What you should do:
Repeat exactly, and only, the lines of the entries below from the one with "let w := f32Val" through the one with "let late := (List.range", both ends included.
━━━━
/-- A mode 2 trigger's angle in a selected step of the group's Meridian. -/
def Group.trigAngle (g : Group) (i : Nat) : Group :=
  match g.halo.trig[i]? with
  | none => g
  | some x =>
    let d := g.core.trig i
    let a := g.core.angle
    let t := fireTime a.tm a.lq d.angle
    if d.mode = 2 ∧ !x.done ∧ a.isLocked ∧ d.selects a.step ∧ x.next ≤ a.step ∧ t ≤ g.core.ns then
      let late := match g.core.time.steppedAt with | some s => decide (s > t) | none => false
      let g := { g with halo := { g.halo with trig := g.halo.trig.set i { x with next := a.step } } }
      g.trigFire i (if late then g.core.ns else t) t late
    else g

/-- A group marker at `t` comes before a mode 2 firing of the step that ends: the firing is skipped, counted late (R152). -/
def Group.trigSkips (g : Group) (t : Nat) : Group :=
  (List.range 4).foldl (fun g i =>
    match g.halo.trig[i]? with
    | none => g
    | some x =>
      let d := g.core.trig i
      let a := g.core.angle
      let f := fireTime a.tm a.lq d.angle
      if d.mode = 2 ∧ !x.done ∧ a.isLocked ∧ d.selects a.step ∧ x.next ≤ a.step ∧ t ≤ f then
        { g with core := (g.core.bump (oVantageTrigLate + i + 1)).raise 0x0408 (0xD8 + i) [i, x.fired, f],
                 halo := { g.halo with trig := g.halo.trig.set i { x with next := a.step + 1 } } }
      else g) g

/-- A pulse's width has passed: the output returns to its inactive level (R151). -/
def Group.trigEnd (g : Group) (i : Nat) : Group :=
  match g.halo.trig[i]? with
  | some x =>
    match x.pulseEnd with
    | some t => if t ≤ g.core.ns then
        { g with halo := { g.halo with trig := g.halo.trig.set i { x with level := !x.level, pulseEnd := none } }, core := g.core.send (.pin (pinTrig i) (!x.level)) }
      else g
    | none => g
  | none => g

end Sys2Proof.Machine
end

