/-- A vector leaves unscored (R383). -/
def Fabato.unscore (f : Fabato) (m reason : Nat) : Fabato :=
  let o := oModel m 0x0A
  let f := f.onCore (fun c =>
    let b := c.get o
    c.put o (overlay b (8 * (reason - 1)) (leBytes 8 (leAt b (8 * (reason - 1)) 8 + 1))))
  let f := if (f.model m).episode then f else f.raise 0x1205 0x73 [hModel m, reason]
  { f with cel := { f.cel with satSeen := f.cel.satSeen ||| 4 } }.onModel m (fun x => { x with episode := true, unscored := x.unscored + 1 })

/-- Weight, shift, output and forward bit of ANVIL.MODEL element 0x08. -/
def Core.modelHealth (c : Core) (m : Nat) : Nat × Nat × Nat × Bool :=
  let b := c.get (oModel m 8)
  (leAt b 12 4, leAt b 8 4, leAt b 7 1, (leAt b 0 1).testBit 0)

/-- ŝ of a model and member. -/
def AnalyticsPart.shatOf (a : AnalyticsPart) (j m : Nat) : Nat := ((a.shat.find? (fun x => x.1 == j && x.2.1 == m)).map (fun x => x.2.2)).getD 0

/-- A score moves ŝ and r_A of its member (R389). -/
def Fabato.scoreRisk (f : Fabato) (j m : Nat) (scores : List Nat) : Fabato :=
  let h := f.core.modelHealth j
  if !flt (fofInt 0) (f32Val h.1) then f
  else
    let s := scores.getD h.2.2.1 nan32
    let a := f.an
    let a := if fisNan fmt32 s then a
      else
        let old := f64Val (a.shatOf j m)
        let d := r64 (fsub (f32Val s) old)
        let p := pow2 (-(h.2.1 : Int))
        let new := toF64 (r64 (fadd old (r64 (fmul d (.fin p.1 p.2)))))
        { a with shat := a.shat.filter (fun x => !(x.1 == j && x.2.1 == m)) ++ [(j, m, new)] }
    let risk := (List.range 64).foldl (fun (r : FVal) k =>
      let w := f32Val (f.core.modelHealth k).1
      if flt (fofInt 0) w then fmax r (fmax (fofInt 0) (r64 (fmul w (f64Val (a.shatOf k m))))) else r) (fofInt 0)
    ({ f with an := { a with ra := a.ra.set m (toF64 (fmin f64One risk)) } } : Fabato).recompute m

/-- Payload of a score record (Table 14.12). -/
def scorePayload (scores : List Nat) (i wait : Nat) : Nat :=
  let one (k : Nat) : Nat := match scores[k]? with
    | some s => s * 2 ^ 32 + wait * 65536 + k * 256
    | none => 0
  one i + one (i + 1) * 2 ^ 64

/-- The scores of a vector leave as a group sample (R381). -/
def Fabato.sendScores (f : Fabato) (m : Nat) (v : QVec) (version entry : Nat) (scores : List Nat) (degraded : Bool) : Fabato :=
  let o := scores.length
  let wait := Nat.min 65535 ((f.ns - v.at_) / 1000)
  let late := (List.range 8).any (fun k => f.moved (hGang m k))
  let st := (if v.partial_ then 1 else 0) + (if late then 2 else 0) + (if degraded then 4 else 0)
  let p := (o + 1) / 2 * 2 ^ 112 + v.path * 2 ^ 80 + version * 2 ^ 48 + Nat.min 255 v.nans * 2 ^ 40 + Nat.min 255 v.subst * 2 ^ 32 + entry * 2 ^ 24
    + o * 65536 + st
  let src := handleSrc (hModel m)
  let recs := ownRecord 0x01 .s 0 f.ns v.step v.angle src p ::
    (List.range ((o + 1) / 2)).map (fun i => ownRecord 0x03 .s 0 f.ns v.step v.angle src (scorePayload scores (2 * i) wait))
  f.emitChain (f.core.modelHealth m).2.2.2 f.ns v.step 0 recs

/-- A gang Cell's node steps. -/
def Fabato.nodeSteps (f : Fabato) (m : Nat) (steps : List Nat) : Fabato :=
  ((f.gang m).zip steps).foldl (fun (f : Fabato) x => f.onCore (fun c => c.count (oAnvilNodeSteps + x.1 + 1) x.2)) f

/-- One vector at the start of its walk: scored, or dropped for its age or its version (R379, R381, R383). -/
def Fabato.walkVector (f : Fabato) (m : Nat) (v : QVec) (degraded : Bool) : Fabato :=
  let x := f.model m
  match x.active with
  | none => f
  | some b =>
    if f.ns > v.at_ + 1000 * f.core.num oAnvilScoreMaxAge then f.unscore m 1
    else
      let h := modelHdr b
      let r := scoreVector b v.values
      let f := (f.nodeSteps m r.2).sendScores m v h.version v.key.2 r.1 degraded
      let f := (f.onCore (fun c => c.bump (oModel m 0x0B))).onModel m (fun x => { x with scored := x.scored + 1, episode := false })
      f.scoreRisk m v.member r.1

/-- Whether a part of a model's gang is hosted: its scores carry DEGRADED (Table 14.11). -/
def Fabato.hosted (f : Fabato) (m : Nat) : Bool := (List.range 8).any (fun k => (f.cel.place (hGang m k)).any (fun p => p.mode == 2))

/-- A gang takes up to 64 queued vectors, in release order (R382). -/
def Fabato.anvilWalk (f : Fabato) (m : Nat) : Fabato :=
  let x := f.model m
  if x.active.isNone ∨ (List.range 8).any (fun k => (f.cel.place (hGang m k)).isSome && (f.served (hGang m k)).isNone) then f
  else
    let now := x.queue.take 64
    let f := f.onModel m (fun x => { x with queue := x.queue.drop 64 })
    now.foldl (fun f v => f.walkVector m v (f.hosted m)) f

/-- A released vector goes to the score queue of its model (R370, R378, R383). -/
def Fabato.queueVector (f : Fabato) (m : Nat) (v : QVec) : Fabato :=
  let x := f.model m
  let shed := (List.range 8).any (fun k => (f.cel.place (hGang m k)).isSome && (f.cel.place (hGang m k)).any (fun p => p.mode == 3))
  let full : Bool := decide (x.queue.length + x.held.length ≥ f.core.num oAnvilQueueLimit)
  if shed then f.unscore m 4
  else match x.switch with
    | some (b, t, _, _) =>
      if full then f.unscore m 3
      else if v.before (b, t) then
        if x.active.isNone then f else f.onModel m (fun x => { x with queue := x.queue ++ [v] })
      else f.onModel m (fun x => { x with held := x.held ++ [v] })
    | none =>
      if x.active.isNone then f
      else if x.force.any (fun s => v.before s) then f.unscore m 2
      else if full then f.unscore m 3
      else f.onModel m (fun x => { x with queue := x.queue ++ [v] })

/-! ### Feature contexts (R366–R370) -/

/-- A feature context's open keys. -/
def AnalyticsPart.feat (a : AnalyticsPart) (n : Nat) : FeatCtx := (a.feats.find? (fun c => c.idx == n)).getD { idx := n, keys := [] }

/-- Put a feature context. -/
def AnalyticsPart.setFeat (a : AnalyticsPart) (c : FeatCtx) : AnalyticsPart := { a with feats := a.feats.filter (fun x => x.idx != c.idx) ++ [c] }

def FeatCtx.setKey (c : FeatCtx) (k : FKey) : FeatCtx := { c with keys := modWhere (fun x => x.key == k.key) (fun _ => k) c.keys }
━━━━
Finished exercise:
      let w := f32Val (f.core.modelHealth k).1
      if flt (fofInt 0) w then fmax r (fmax (fofInt 0) (r64 (fmul w (f64Val (a.shatOf k m))))) else r) (fofInt 0)
    ({ f with an := { a with ra := a.ra.set m (toF64 (fmin f64One risk)) } } : Fabato).recompute m

/-- Payload of a score record (Table 14.12). -/
def scorePayload (scores : List Nat) (i wait : Nat) : Nat :=
  let one (k : Nat) : Nat := match scores[k]? with
    | some s => s * 2 ^ 32 + wait * 65536 + k * 256
    | none => 0
  one i + one (i + 1) * 2 ^ 64

/-- The scores of a vector leave as a group sample (R381). -/
def Fabato.sendScores (f : Fabato) (m : Nat) (v : QVec) (version entry : Nat) (scores : List Nat) (degraded : Bool) : Fabato :=
  let o := scores.length
  let wait := Nat.min 65535 ((f.ns - v.at_) / 1000)
  let late := (List.range 8).any (fun k => f.moved (hGang m k))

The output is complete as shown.